* Saved entries

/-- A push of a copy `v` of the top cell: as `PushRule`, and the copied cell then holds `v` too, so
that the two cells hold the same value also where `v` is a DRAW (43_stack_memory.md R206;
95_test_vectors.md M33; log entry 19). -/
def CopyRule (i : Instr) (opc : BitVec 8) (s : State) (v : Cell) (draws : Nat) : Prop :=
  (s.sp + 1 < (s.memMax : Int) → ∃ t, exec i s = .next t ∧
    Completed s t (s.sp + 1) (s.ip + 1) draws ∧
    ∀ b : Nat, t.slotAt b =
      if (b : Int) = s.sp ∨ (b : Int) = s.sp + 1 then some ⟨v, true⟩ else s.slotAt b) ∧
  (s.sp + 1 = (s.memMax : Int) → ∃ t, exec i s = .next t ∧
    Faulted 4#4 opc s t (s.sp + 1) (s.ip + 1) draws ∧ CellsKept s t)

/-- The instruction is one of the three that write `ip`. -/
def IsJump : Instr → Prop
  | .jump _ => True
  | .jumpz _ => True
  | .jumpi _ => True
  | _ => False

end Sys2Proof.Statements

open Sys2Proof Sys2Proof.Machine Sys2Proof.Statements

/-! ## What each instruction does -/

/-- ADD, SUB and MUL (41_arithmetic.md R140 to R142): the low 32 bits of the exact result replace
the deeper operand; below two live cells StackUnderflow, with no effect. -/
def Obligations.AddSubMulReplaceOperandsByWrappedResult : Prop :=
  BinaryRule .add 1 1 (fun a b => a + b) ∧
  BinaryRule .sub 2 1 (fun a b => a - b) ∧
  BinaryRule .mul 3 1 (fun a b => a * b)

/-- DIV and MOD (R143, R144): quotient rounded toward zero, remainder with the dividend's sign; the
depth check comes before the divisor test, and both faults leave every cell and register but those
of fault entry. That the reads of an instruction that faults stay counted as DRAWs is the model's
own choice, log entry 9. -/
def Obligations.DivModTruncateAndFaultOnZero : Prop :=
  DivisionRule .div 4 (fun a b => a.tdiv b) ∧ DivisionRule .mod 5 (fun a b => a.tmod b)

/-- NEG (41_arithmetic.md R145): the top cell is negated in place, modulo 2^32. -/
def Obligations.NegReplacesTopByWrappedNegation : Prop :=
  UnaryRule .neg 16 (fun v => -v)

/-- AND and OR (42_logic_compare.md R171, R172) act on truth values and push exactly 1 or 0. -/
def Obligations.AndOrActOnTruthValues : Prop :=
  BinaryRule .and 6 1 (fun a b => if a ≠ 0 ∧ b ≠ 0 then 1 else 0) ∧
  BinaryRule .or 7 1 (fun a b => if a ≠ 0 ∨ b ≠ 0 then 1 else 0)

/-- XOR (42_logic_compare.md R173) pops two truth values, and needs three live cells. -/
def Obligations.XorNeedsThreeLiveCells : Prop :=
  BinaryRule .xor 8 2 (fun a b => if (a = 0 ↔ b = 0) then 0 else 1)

* Exercise goal
Of all the entries above, repeat only the lines from the line that has "BinaryRule .sub 2 1 (fun a b => a - b) ∧" to the line that has "depth check comes", both lines included, exactly.

* Your solution
  BinaryRule .sub 2 1 (fun a b => a - b) ∧
  BinaryRule .mul 3 1 (fun a b => a * b)

/-- DIV and MOD (R143, R144): quotient rounded toward zero, remainder with the dividend's sign; the
depth check comes before the divisor test, and both faults leave every cell and register but those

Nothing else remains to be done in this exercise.